Paranoia Purple. Truly a color for our times. Anyway, back to the infrastructure. We have made it from our house to the I S P's local exchange. Now, how does the I S P get their internet? As Daniel asked, who is the I S P's I S P?
This is where we get into the world of "Tiers." Most of the I S P's we deal with as consumers, like Bezeq or Hot here in Israel, or Comcast and A T and T in the States, are what we call Tier Two or Tier Three providers. They have their own regional networks, but they do not own the global backbone. To get to the rest of the world, they have to connect to Tier One providers.
And Tier One providers are the giants, right? Companies like Lumen, formerly CenturyLink, or Telia, or Zayo. These are companies that own the massive, intercontinental fiber networks and "peer" with each other without paying for transit.
Exactly. A Tier One network is one that can reach every other part of the internet without paying anyone else for the privilege. They have "peering agreements." It is like a global club where everyone agrees to carry each other's traffic for free because the exchange is mutually beneficial. If you are a Tier Two provider, you usually have to pay a Tier One provider for "transit" to get your customers' data to the other side of the world.
So, when I send an email to a friend in New York, my data goes from our O N T to the local Jerusalem exchange, then probably to a major data center in Tel Aviv, and then it has to find a way out of the country.
Right. And for Israel, that means going underwater. This is the part Daniel found so fascinating. We are essentially an island when it comes to data. Almost all of our international traffic goes through submarine cables at the bottom of the Mediterranean Sea.
I remember reading about the landing stations. There are major ones in Haifa and Ashkelon. These cables are like the carotid arteries of the nation's economy.
They really are. And these are not just cables; they are engineering marvels. A modern submarine cable like the Blue-Raman system, which Google has been working on to connect Italy to India via Israel, can carry hundreds of terabits per second. These cables are armored with steel and buried under the seabed near the coast to protect them from boat anchors and sharks, but once they get to the deep ocean, they are surprisingly thin, maybe the diameter of a garden hose.

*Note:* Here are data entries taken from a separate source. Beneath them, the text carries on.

/-- The word of an instruction. -/
def encode : Instr → InsnWord
  | .dcacheCall => wordR 0b0000000#7 0b00001#5 0#5 0b000#3 0#5
  | .dcacheCiall => wordR 0b0000000#7 0b00011#5 0#5 0b000#3 0#5
  | .dcacheIall => wordR 0b0000000#7 0b00010#5 0#5 0b000#3 0#5
  | .dcacheCpa rs1 => wordR 0b0000001#7 0b01001#5 rs1 0b000#3 0#5
  | .dcacheCipa rs1 => wordR 0b0000001#7 0b01011#5 rs1 0b000#3 0#5
  | .dcacheIpa rs1 => wordR 0b0000001#7 0b01010#5 rs1 0b000#3 0#5
  | .dcacheCva rs1 => wordR 0b0000001#7 0b00101#5 rs1 0b000#3 0#5
  | .dcacheCiva rs1 => wordR 0b0000001#7 0b00111#5 rs1 0b000#3 0#5
  | .dcacheIva rs1 => wordR 0b0000001#7 0b00110#5 rs1 0b000#3 0#5
  | .dcacheCsw rs1 => wordR 0b0000001#7 0b00001#5 rs1 0b000#3 0#5
  | .dcacheCisw rs1 => wordR 0b0000001#7 0b00011#5 rs1 0b000#3 0#5
  | .dcacheIsw rs1 => wordR 0b0000001#7 0b00010#5 rs1 0b000#3 0#5
  | .dcacheCpal1 rs1 => wordR 0b0000001#7 0b01000#5 rs1 0b000#3 0#5
  | .dcacheCval1 rs1 => wordR 0b0000001#7 0b00100#5 rs1 0b000#3 0#5
  | .icacheIall => wordR 0b0000000#7 0b10000#5 0#5 0b000#3 0#5
  | .icacheIalls => wordR 0b0000000#7 0b10001#5 0#5 0b000#3 0#5
  | .icacheIpa rs1 => wordR 0b0000001#7 0b11000#5 rs1 0b000#3 0#5
  | .icacheIva rs1 => wordR 0b0000001#7 0b10000#5 rs1 0b000#3 0#5
  | .l2cacheCall => wordR 0b0000000#7 0b10101#5 0#5 0b000#3 0#5
  | .l2cacheCiall => wordR 0b0000000#7 0b10111#5 0#5 0b000#3 0#5
  | .l2cacheIall => wordR 0b0000000#7 0b10110#5 0#5 0b000#3 0#5
  | .sfenceVmas rs1 rs2 => wordR 0b0000010#7 rs2 rs1 0b000#3 0#5
  | .sync => wordR 0b0000000#7 0b11000#5 0#5 0b000#3 0#5
  | .syncS => wordR 0b0000000#7 0b11001#5 0#5 0b000#3 0#5
  | .syncI => wordR 0b0000000#7 0b11010#5 0#5 0b000#3 0#5
  | .syncIs => wordR 0b0000000#7 0b11011#5 0#5 0b000#3 0#5
  | .addsl rd rs1 rs2 imm2 => wordRS 0b00000#5 imm2 rs2 rs1 0b001#3 rd
  | .srri rd rs1 imm6 => wordI6 0b000100#6 imm6 rs1 0b001#3 rd
  | .srriw rd rs1 imm5 => wordR 0b0001010#7 imm5 rs1 0b001#3 rd
  | .ext rd rs1 imm1 imm2 => wordI6 imm1 imm2 rs1 0b010#3 rd
  | .extu rd rs1 imm1 imm2 => wordI6 imm1 imm2 rs1 0b011#3 rd
  | .ff0 rd rs1 => wordR 0b1000010#7 0#5 rs1 0b001#3 rd
  | .ff1 rd rs1 => wordR 0b1000011#7 0#5 rs1 0b001#3 rd
  | .rev rd rs1 => wordR 0b1000001#7 0#5 rs1 0b001#3 rd
  | .revw rd rs1 => wordR 0b1001000#7 0#5 rs1 0b001#3 rd
  | .tstnbz rd rs1 => wordR 0b1000000#7 0#5 rs1 0b001#3 rd
  | .tst rd rs1 imm6 => wordI6 0b100010#6 imm6 rs1 0b001#3 rd
  | .mveqz rd rs1 rs2 => wordR 0b0100000#7 rs2 rs1 0b001#3 rd
  | .mvnez rd rs1 rs2 => wordR 0b0100001#7 rs2 rs1 0b001#3 rd
  | .lbia rd rs1 imm5 imm2 => wordRS 0b00011#5 imm2 imm5 rs1 0b100#3 rd
  | .lbib rd rs1 imm5 imm2 => wordRS 0b00001#5 imm2 imm5 rs1 0b100#3 rd
  | .lbuia rd rs1 imm5 imm2 => wordRS 0b10011#5 imm2 imm5 rs1 0b100#3 rd
  | .lbuib rd rs1 imm5 imm2 => wordRS 0b10001#5 imm2 imm5 rs1 0b100#3 rd
  | .lhia rd rs1 imm5 imm2 => wordRS 0b00111#5 imm2 imm5 rs1 0b100#3 rd
  | .lhib rd rs1 imm5 imm2 => wordRS 0b00101#5 imm2 imm5 rs1 0b100#3 rd
  | .lhuia rd rs1 imm5 imm2 => wordRS 0b10111#5 imm2 imm5 rs1 0b100#3 rd
  | .lhuib rd rs1 imm5 imm2 => wordRS 0b10101#5 imm2 imm5 rs1 0b100#3 rd
  | .lwia rd rs1 imm5 imm2 => wordRS 0b01011#5 imm2 imm5 rs1 0b100#3 rd
  | .lwib rd rs1 imm5 imm2 => wordRS 0b01001#5 imm2 imm5 rs1 0b100#3 rd
  | .lwuia rd rs1 imm5 imm2 => wordRS 0b11011#5 imm2 imm5 rs1 0b100#3 rd
  | .lwuib rd rs1 imm5 imm2 => wordRS 0b11001#5 imm2 imm5 rs1 0b100#3 rd
  | .ldia rd rs1 imm5 imm2 => wordRS 0b01111#5 imm2 imm5 rs1 0b100#3 rd
  | .ldib rd rs1 imm5 imm2 => wordRS 0b01101#5 imm2 imm5 rs1 0b100#3 rd
  | .sbia rd rs1 imm5 imm2 => wordRS 0b00011#5 imm2 imm5 rs1 0b101#3 rd
  | .sbib rd rs1 imm5 imm2 => wordRS 0b00001#5 imm2 imm5 rs1 0b101#3 rd
  | .shia rd rs1 imm5 imm2 => wordRS 0b00111#5 imm2 imm5 rs1 0b101#3 rd
  | .shib rd rs1 imm5 imm2 => wordRS 0b00101#5 imm2 imm5 rs1 0b101#3 rd
  | .swia rd rs1 imm5 imm2 => wordRS 0b01011#5 imm2 imm5 rs1 0b101#3 rd
  | .swib rd rs1 imm5 imm2 => wordRS 0b01001#5 imm2 imm5 rs1 0b101#3 rd
  | .sdia rd rs1 imm5 imm2 => wordRS 0b01111#5 imm2 imm5 rs1 0b101#3 rd
  | .sdib rd rs1 imm5 imm2 => wordRS 0b01101#5 imm2 imm5 rs1 0b101#3 rd
  | .lrb rd rs1 rs2 imm2 => wordRS 0b00000#5 imm2 rs2 rs1 0b100#3 rd
  | .lrbu rd rs1 rs2 imm2 => wordRS 0b10000#5 imm2 rs2 rs1 0b100#3 rd
  | .lrh rd rs1 rs2 imm2 => wordRS 0b00100#5 imm2 rs2 rs1 0b100#3 rd
  | .lrhu rd rs1 rs2 imm2 => wordRS 0b10100#5 imm2 rs2 rs1 0b100#3 rd
  | .lrw rd rs1 rs2 imm2 => wordRS 0b01000#5 imm2 rs2 rs1 0b100#3 rd
  | .lrwu rd rs1 rs2 imm2 => wordRS 0b11000#5 imm2 rs2 rs1 0b100#3 rd
  | .lrd rd rs1 rs2 imm2 => wordRS 0b01100#5 imm2 rs2 rs1 0b100#3 rd
  | .srb rd rs1 rs2 imm2 => wordRS 0b00000#5 imm2 rs2 rs1 0b101#3 rd
  | .srh rd rs1 rs2 imm2 => wordRS 0b00100#5 imm2 rs2 rs1 0b101#3 rd
  | .srw rd rs1 rs2 imm2 => wordRS 0b01000#5 imm2 rs2 rs1 0b101#3 rd
  | .srd rd rs1 rs2 imm2 => wordRS 0b01100#5 imm2 rs2 rs1 0b101#3 rd
  | .lurb rd rs1 rs2 imm2 => wordRS 0b00010#5 imm2 rs2 rs1 0b100#3 rd
  | .lurbu rd rs1 rs2 imm2 => wordRS 0b10010#5 imm2 rs2 rs1 0b100#3 rd
  | .lurh rd rs1 rs2 imm2 => wordRS 0b00110#5 imm2 rs2 rs1 0b100#3 rd
  | .lurhu rd rs1 rs2 imm2 => wordRS 0b10110#5 imm2 rs2 rs1 0b100#3 rd
  | .lurw rd rs1 rs2 imm2 => wordRS 0b01010#5 imm2 rs2 rs1 0b100#3 rd
  | .lurwu rd rs1 rs2 imm2 => wordRS 0b11010#5 imm2 rs2 rs1 0b100#3 rd
  | .lurd rd rs1 rs2 imm2 => wordRS 0b01110#5 imm2 rs2 rs1 0b100#3 rd
  | .surb rd rs1 rs2 imm2 => wordRS 0b00010#5 imm2 rs2 rs1 0b101#3 rd
  | .surh rd rs1 rs2 imm2 => wordRS 0b00110#5 imm2 rs2 rs1 0b101#3 rd
  | .surw rd rs1 rs2 imm2 => wordRS 0b01010#5 imm2 rs2 rs1 0b101#3 rd
  | .surd rd rs1 rs2 imm2 => wordRS 0b01110#5 imm2 rs2 rs1 0b101#3 rd
  | .ldd rd1 rd2 rs1 imm2 => wordRS 0b11111#5 imm2 rd2 rs1 0b100#3 rd1
  | .lwd rd1 rd2 rs1 imm2 => wordRS 0b11100#5 imm2 rd2 rs1 0b100#3 rd1
  | .lwud rd1 rd2 rs1 imm2 => wordRS 0b11110#5 imm2 rd2 rs1 0b100#3 rd1
  | .sdd rd1 rd2 rs1 imm2 => wordRS 0b11111#5 imm2 rd2 rs1 0b101#3 rd1
  | .swd rd1 rd2 rs1 imm2 => wordRS 0b11100#5 imm2 rd2 rs1 0b101#3 rd1
  | .flrd rd rs1 rs2 imm2 => wordRS 0b01100#5 imm2 rs2 rs1 0b110#3 rd
  | .flrw rd rs1 rs2 imm2 => wordRS 0b01000#5 imm2 rs2 rs1 0b110#3 rd
  | .flurd rd rs1 rs2 imm2 => wordRS 0b01110#5 imm2 rs2 rs1 0b110#3 rd
  | .flurw rd rs1 rs2 imm2 => wordRS 0b01010#5 imm2 rs2 rs1 0b110#3 rd
  | .fsrd rd rs1 rs2 imm2 => wordRS 0b01100#5 imm2 rs2 rs1 0b111#3 rd
  | .fsrw rd rs1 rs2 imm2 => wordRS 0b01000#5 imm2 rs2 rs1 0b111#3 rd
  | .fsurd rd rs1 rs2 imm2 => wordRS 0b01110#5 imm2 rs2 rs1 0b111#3 rd
  | .fsurw rd rs1 rs2 imm2 => wordRS 0b01010#5 imm2 rs2 rs1 0b111#3 rd
  | .mula rd rs1 rs2 => wordR 0b0010000#7 rs2 rs1 0b001#3 rd
  | .mulah rd rs1 rs2 => wordR 0b0010100#7 rs2 rs1 0b001#3 rd
  | .mulaw rd rs1 rs2 => wordR 0b0010010#7 rs2 rs1 0b001#3 rd
  | .muls rd rs1 rs2 => wordR 0b0010001#7 rs2 rs1 0b001#3 rd
  | .mulsh rd rs1 rs2 => wordR 0b0010101#7 rs2 rs1 0b001#3 rd
  | .mulsw rd rs1 rs2 => wordR 0b0010011#7 rs2 rs1 0b001#3 rd
  | .fmvXHw rd fs1 => wordR 0b1100000#7 0#5 fs1 0b001#3 rd
  | .fmvHwX rd fs1 => wordR 0b1010000#7 0#5 fs1 0b001#3 rd
  | .ipush => wordR 0b0000000#7 0b00100#5 0#5 0b000#3 0#5
  | .ipop => wordR 0b0000000#7 0b00101#5 0#5 0b000#3 0#5
  | .vmaqaVv vd vs1 vs2 vm => wordV 0b100000#6 vm vs2 vs1 vd
  | .vmaqaVx vd rs1 vs2 vm => wordV 0b100001#6 vm vs2 rs1 vd
  | .vmaqauVv vd vs1 vs2 vm => wordV 0b100010#6 vm vs2 vs1 vd
  | .vmaqauVx vd rs1 vs2 vm => wordV 0b100011#6 vm vs2 rs1 vd
  | .vmaqasuVv vd vs1 vs2 vm => wordV 0b100100#6 vm vs2 vs1 vd
  | .vmaqasuVx vd rs1 vs2 vm => wordV 0b100101#6 vm vs2 rs1 vd
  | .vmaqausVx vd rs1 vs2 vm => wordV 0b100111#6 vm vs2 rs1 vd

It is amazing to think that the entire world's communication relies on a few dozen garden hoses at the bottom of the ocean. What happens when one of them breaks? We have seen news reports about ships dragging anchors and cutting cables.

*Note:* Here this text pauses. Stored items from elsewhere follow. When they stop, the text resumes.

-- ==== Sys2Proof/Machine/State.lean ====
section
/-! DEFINITION. The state of the machine as plain data: everything spec/10_state.md names, and the
model's own inputs and counter; the reasons a step can stop; the state after reset. -/

namespace Sys2Proof.Machine

/-- The privilege levels (10 R51). -/
inductive Priv where
  | u
  | s
  | m
  deriving DecidableEq, Repr

/-- The fields of `mstatus` the collection uses (10 R44; 70 R522 for `VS`). -/
structure Mstatus where
  mie : Bool
  mpie : Bool
  mpp : Priv
  fs : BitVec 2
  vs : BitVec 2
  mprv : Bool
  deriving DecidableEq, Repr

/-- The two fields of `mxstatus` the source names (10 R41). -/
structure Mxstatus where
  theadisaee : Bool
  ucme : Bool
  deriving DecidableEq, Repr

/-- A line a cache holds (20 R94): its line-aligned physical address, the way it sits in, whether it
is dirty, and its bytes, the lowest address first. -/
structure Line where
  addr : Nat
  way : Nat
  dirty : Bool
  data : List Byte
  deriving DecidableEq, Repr

/-- A translation (20 R99): of a virtual page under an address space identifier, the physical page,
and which accesses it allows at which privilege level (20 R98; notes/assumptions/12.md). -/
structure MapEntry where
  vpn : Nat
  asid : Word
  ppn : Nat
  allow : List (Priv × AccessKind)
  deriving DecidableEq, Repr

/-- A word the hart has fetched but not yet retired (10 R56). -/
structure Fetched where
  va : Word
  word : InsnWord
  deriving DecidableEq, Repr

/-- What a broadcast does to a hart it reaches (41 R211). -/
inductive Broadcast where
  /-- `th.icache.ialls` (40 R190). -/
  | invalidateICache
  /-- `th.sfence.vmas` with these two register values (41 R212). -/
  | invalidateTlb (va asid : Word)
  deriving DecidableEq, Repr

/-- A broadcast on its way to a hart: the `mhartid` of the hart that sent it, and what it does
(41 R211). -/
structure Pending where
  sender : Word
  op : Broadcast
  deriving DecidableEq, Repr

/-- A cache that a hart reaches: its own two, and the shared `L2` (20 R94). -/
inductive CacheId where
  | dc
  | ic
  | l2
  deriving DecidableEq, Repr

/-- What a hart, or an agent that is no hart, may do beside its instructions (20 R94, R99, R100 e, R103;
notes/assumptions/6.md). -/
inductive AgentAct where
  /-- `fill(c, a)` of 20 R94: the line of byte address `pa`, into a way. -/
  | fill (c : CacheId) (pa way : Nat)
  /-- `writeback(c, a)` of 20 R94. -/
  | writeback (c : CacheId) (pa : Nat)
  /-- `evict(c, a)` of 20 R94. -/
  | evict (c : CacheId) (pa : Nat)
  /-- The hart fills its TLB from the page tables (20 R99). -/
  | tlbFill (va asid : Word)
  /-- The hart drops a TLB entry, for want of room or at will (DESIGN CHOICE, notes/assumptions/42.md). -/
  | tlbDrop (vpn : Nat) (asid : Word)
  /-- The hart fetches ahead (10 R56). -/
  | prefetch (va : Word)
  /-- The `j`th of the broadcasts on their way to the hart is performed on it, in any order
  (41 R211; notes/assumptions/11.md). -/
  | deliver (j : Nat)
  /-- An agent on the bus writes a byte (20 R100 e). -/
  | extStore (pa : Nat) (b : Byte)
  /-- Software elsewhere changes the page tables (20 R98). -/
  | remap (map : List MapEntry)
  deriving DecidableEq, Repr

/-- An action of the running hart, or of one of the others. -/
structure HartAct where
  hart : Option Nat
  act : AgentAct
  deriving DecidableEq, Repr

/-- How the accesses of one instruction lie among the activity of the other agents (20 R92; 45 R340; 70 R535;
notes/assumptions/45.md): the order in which they are performed, each number the place of the next one among
those left, and what happens between them, one list for each gap. -/
structure Interleave where
  order : List Nat
  gaps : List (List HartAct)
  deriving DecidableEq, Repr

/-- The inputs of one instruction boundary: the hart that goes on, the present one if none is named
(60 R484; notes/assumptions/50.md); the activity before its instruction, in order; the interrupts the oracle
presents to it, by their cause codes (60 R475); and how the accesses of its instruction lie. -/
structure Slot where
  run : Option Nat
  acts : List HartAct
  irqs : List Nat
  inter : Interleave
  deriving DecidableEq, Repr

/-- Memory by physical address: (address, byte) in rising order, no entry equal to what an unlisted
address reads as (Machine/Memory.lean; notes/assumptions/5.md). -/
abbrev Memory := List Host.Cell

/-- What each hart has of its own (60 R484). -/
structure Hart where
  /-- The number of the hart, which nothing writes (60 R484). -/
  mhartid : Word
  /-- `x[0..31]` (10 R30). Slot 0 is neither read nor written. -/
  x : Vector Word 32
  pc : Word
  /-- `f[0..31]`, the low `FLEN` bits of each (10 R38). -/
  f : Vector Word 32
  /-- `vreg[0..31]` one after the other, each as `VLEN`/32 words, the least significant first (10 R49). -/
  vregs : List (BitVec 32)
  priv : Priv
  mstatus : Mstatus
  /-- The enable bit of each interrupt source, by cause code (60 R475; notes/assumptions/47.md). -/
  mie : Word
  mcause : Word
  mepc : Word
  mtvec : Word
  mtval : Word
  mxstatus : Mxstatus
  /-- The vector CSRs (10 R47). The spec gives none a width (49 R431): 64-bit cells for these three, 1 and 2
  bits for the next two, as V 0.7.1 has them (PRESUMED, notes/assumptions/40.md). -/
  vstart : Word
  vl : Word
  vtype : Word
  vxsat : BitVec 1
  vxrm : BitVec 2
  /-- `int_sp` where it is a register of its own (10 R52). -/
  intSp : Word
  /-- Address translation is on (20 R98; `satp` in 70 R522). -/
  xlateOn : Bool
  /-- The address space identifier in force. -/
  asid : Word
  /-- `DC[h]` (20 R94). -/
  dc : List Line
  /-- `IC[h]` (20 R94). -/
  ic : List Line
  /-- `TLB[h]` (10 R55). -/
  tlb : List MapEntry
  /-- `pipeline[h]` (10 R56). -/
  pipeline : List Fetched
  /-- The broadcasts on their way to this hart (41 R211). -/
  pending : List Pending
  deriving DecidableEq, Repr

/-- The machine: the hart that executes, the others, and what all share. -/
structure State extends Hart where
  /-- The parameters of the implementation (00 R6). No step changes them. -/
  cfg : Config
  /-- The other harts, `NHARTS` - 1 of them (60 R484). -/
  others : List Hart
  /-- `MEM` (20 R94). -/
  mem : Memory
  /-- The shared `L2` (20 R94). -/
  l2 : List Line
  /-- What the page tables say (20 R98): one list for all harts, told apart by the address space identifier
  alone (DESIGN CHOICE, notes/assumptions/52.md). -/
  pageMap : List MapEntry
  /-- The model's own: the inputs to come, one slot an instruction boundary. -/
  oracle : List Slot
  /-- The model's own: how the accesses of the present instruction lie, from the slot of its boundary. -/
  inter : Interleave
  /-- The model's own: how many free values have been used. -/
  freeCount : Nat
  deriving DecidableEq, Repr

/-- Why the machine stops with a fault. -/
inductive Fault where
  /-- `pc` is not a multiple of `IALIGN`/8. 10 R36 says it always is, and every step keeps it so; raised
  by the fetch in a state that no run reaches. Safe. -/
  | pcMisaligned
  deriving DecidableEq, Repr

/-- Why a step is refused. -/
inductive Refusal where
  /-- An instruction this model does not give its meaning. No arm raises it. Safe. -/
  | notModelled (mnemonic : String)
  /-- An increment load with `rd = rs1` or a pair load with two equal registers: reserved, no
  behaviour given (30 R142, decision D6). Raised by those 17 instructions. Safe. -/
  | reservedOperands
  /-- `th.ext`, `th.extu` with `imm1 < imm2`: reserved (42 R234, R235, decision D14). Safe. -/
  | reservedField
  /-- A bit index of 32 or more on RV32 in `th.tst`, `th.ext`, `th.extu`: reserved (30 R144,
  decision D15). Safe. -/
  | reservedBitIndex
  /-- An increment-before store with `rd = rs1` under `SIB_SAME_REG = refuse` (43 R261, decision
  D16). Safe. -/
  | sibSameReg
  /-- A set/way operand with a reserved bit set (40 R172, 93 U6). Raised by `th.dcache.csw`, `cisw`,
  `isw`. Safe. -/
  | setWayReserved
  /-- A physical-address operand beyond `PALEN` (20 R81, 93 U9). Raised by the five `pa` cache
  instructions. Safe. -/
  | paTooWide
  /-- `th.ipush`, `th.ipop` on RV64 with `XTHEADINT_ON_RV64 = false`: effect undefined (48 R402,
  decision D19). Safe. -/
  | rv64Frame
  /-- The word at `pc` is not in custom-0: an instruction of the base machine, outside the spec
  (00 R5). Raised by the step. Safe. -/
  | baseInstruction
  /-- The configuration is not one the spec allows (`configWf`; 30 R145). Raised by the step. Safe. -/
  | illFormedConfig
  deriving DecidableEq, Repr

/-- The outcome of an instruction or a step. -/
abbrev Result := Host.Outcome State Fault Refusal

/-- A hart right after reset (10 R59; 70 R520), on the platform of Machine/Platform.lean. -/
def resetHart (id : Nat) : Hart where
  mhartid := BitVec.ofNat 64 id
  x := Vector.ofFn fun i => resetX i.val
  pc := platform.resetVector
  f := Vector.ofFn fun i => resetF i.val
  vregs := List.replicate (32 * (platform.vlen / 32)) resetVregWord
  priv := .m
  mstatus := { mie := false, mpie := true, mpp := .m, fs := 1, vs := 1, mprv := false }
  mie := resetMie
  mcause := resetMcause
  mepc := resetMepc
  mtvec := resetMtvec
  mtval := resetMtval
  mxstatus := { theadisaee := true, ucme := true }
  vstart := 0
  vl := resetVl
  vtype := resetVtype
  vxsat := 1
  vxrm := 1
  intSp := resetIntSp
  xlateOn := false
  asid := 1
  dc := []
  ic := []
  tlb := []
  pipeline := []
  pending := []

/-- The machine right after reset: every hart in the reset state, at the reset vector, numbered from 0
(60 R484, decision D25; the numbers are PRESUMED, notes/assumptions/50.md). -/
def State.reset : State where
  toHart := resetHart 0
  cfg := platform
  others := (List.range (platform.nharts - 1)).map fun k => resetHart (k + 1)
  mem := []
  l2 := []
  pageMap := []
  oracle := []
  inter := ⟨[], []⟩
  freeCount := 0

end Sys2Proof.Machine
end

That is where the "mesh" nature of the internet comes in. This is a concept called B G P, or Border Gateway Protocol. It is essentially the G P S of the internet. Every major network on earth tells its neighbors which I P addresses it can reach. If a cable in the Mediterranean is cut, the B G P routers automatically realize that the path is gone and they start rerouting traffic through other available cables, maybe through a different landing station or even a longer route through another country.
But that must cause massive latency, right? If my traffic suddenly has to go through a backup cable that is already at ninety percent capacity, everything slows down.

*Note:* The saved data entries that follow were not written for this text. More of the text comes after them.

-- ==== Sys2Proof/Machine/FMemIdx.lean ====
section
/-! DEFINITION. XTheadFMemIdx (spec/46_xtheadfmemidx.md) and the floating-point unit's enable field (10 R40,
decision D28). -/

namespace Sys2Proof.Machine

/-- With `FS_GATED` an instruction that touches a floating-point register needs the unit on (10 R40). -/
def fpOn (s : State) : Bool := !s.cfg.fsGated || !unitOff s.mstatus.fs

/-- With `FS_GATED` a write of a floating-point register makes the unit Dirty (10 R40). -/
def markFpDirty (s : State) : State :=
  if s.cfg.fsGated then { s with mstatus := { s.mstatus with fs := unitDirty } } else s

/-- A floating-point load of 8 bytes, or of 4 one-extended into a 64-bit register (46 R368, R370, R371). -/
def execFload (i : Instr) (k : Index) (n : Nat) (rd rs1 rs2 : Reg) (imm2 : BitVec 2) (s : State) :
    Result :=
  requireLegal s i (available s i && fpOn s)
    (withLoad s (indexedAddr s k rs1 rs2 imm2) n fun s' v =>
      .next (advance (markFpDirty (writeF s' rd (if n = 4 then onesF s.cfg v else v)))))

/-- A floating-point store of the low bytes of the register (46 R368, R370, R371). -/
def execFstore (i : Instr) (k : Index) (n : Nat) (rd rs1 rs2 : Reg) (imm2 : BitVec 2) (s : State) :
    Result :=
  requireLegal s i (available s i && fpOn s)
    (withStores s [⟨indexedAddr s k rs1 rs2 imm2, n, readF s rd⟩] fun s' => .next (advance s'))

/-- `th.flrd` (46 R360). -/
def execFlrd (rd rs1 rs2 : Reg) (imm2 : BitVec 2) (s : State) : Result :=
  execFload (.flrd rd rs1 rs2 imm2) .whole 8 rd rs1 rs2 imm2 s

/-- `th.flrw` (46 R361). -/
def execFlrw (rd rs1 rs2 : Reg) (imm2 : BitVec 2) (s : State) : Result :=
  execFload (.flrw rd rs1 rs2 imm2) .whole 4 rd rs1 rs2 imm2 s

/-- `th.flurd` (46 R362). -/
def execFlurd (rd rs1 rs2 : Reg) (imm2 : BitVec 2) (s : State) : Result :=
  execFload (.flurd rd rs1 rs2 imm2) .low32 8 rd rs1 rs2 imm2 s

/-- `th.flurw` (46 R363). -/
def execFlurw (rd rs1 rs2 : Reg) (imm2 : BitVec 2) (s : State) : Result :=
  execFload (.flurw rd rs1 rs2 imm2) .low32 4 rd rs1 rs2 imm2 s

/-- `th.fsrd` (46 R364). -/
def execFsrd (rd rs1 rs2 : Reg) (imm2 : BitVec 2) (s : State) : Result :=
  execFstore (.fsrd rd rs1 rs2 imm2) .whole 8 rd rs1 rs2 imm2 s

/-- `th.fsrw` (46 R365). -/
def execFsrw (rd rs1 rs2 : Reg) (imm2 : BitVec 2) (s : State) : Result :=
  execFstore (.fsrw rd rs1 rs2 imm2) .whole 4 rd rs1 rs2 imm2 s

/-- `th.fsurd` (46 R366). -/
def execFsurd (rd rs1 rs2 : Reg) (imm2 : BitVec 2) (s : State) : Result :=
  execFstore (.fsurd rd rs1 rs2 imm2) .low32 8 rd rs1 rs2 imm2 s

/-- `th.fsurw` (46 R367). -/
def execFsurw (rd rs1 rs2 : Reg) (imm2 : BitVec 2) (s : State) : Result :=
  execFstore (.fsurw rd rs1 rs2 imm2) .low32 4 rd rs1 rs2 imm2 s

end Sys2Proof.Machine
end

Oh, absolutely. We saw this back in early two thousand twenty-four when several cables in the Red Sea were damaged. It did not break the internet, but it caused significant slowdowns across East Africa and parts of Asia. The internet is designed to be resilient, but it is not infinite. This is why I S P's spend so much money on "redundancy." They do not just buy capacity on one cable; they buy it on three or four different systems owned by different companies.
This brings us back to Daniel's question about how they manage all of this. It is not just about the cables; it is about the software that manages the traffic. You mentioned B G P, but how does an I S P decide which path to take? Is it just the fastest one?
Not always. Often, it is the cheapest one. This is the business side of the internet that most people do not see. I S P's have "routing policies." If they have a peering agreement with a neighbor that is free, they will try to send as much traffic as possible through that neighbor, even if it is slightly slower than a paid transit route. It is a constant balancing act between performance and cost.
It is like a giant game of logistics. But let us bring it back down to earth for a second. For someone like Daniel, or any of our listeners who are troubleshooting their own network, why does understanding this help?
I think it helps because it changes your perspective on where the problem might be. When your internet is slow, most people assume it is the WiFi. And to be fair, ninety percent of the time, it is the WiFi. But by understanding the chain, you can start to isolate the issues. If you can ping your router but you cannot ping the I S P's gateway, the problem is likely that "last mile" fiber connection or the triple P O E session. If you can reach local websites but international ones are slow, then you know there is a bottleneck at the upstream provider or a submarine cable issue.
That is a great point. It is about narrowing down the "fault domain." If Daniel knows his triple P O E session is active, he knows the O N T and the fiber line are working. He can then look at things like D N S, or Domain Name System, which is another layer of the provisioning process.
D N S is huge! That is the phonebook of the internet. When you type in a website name, your I S P's D N S server tells your computer the I P address. If the I S P's D N S server is slow or overloaded, it feels like the whole internet is broken, even if the underlying fiber is perfectly fine. That is why a lot of "tinkerers," as Daniel called himself, often switch their routers to use public D N S servers like Google's eight dot eight dot eight dot eight or Cloudflare's one dot one dot one dot one.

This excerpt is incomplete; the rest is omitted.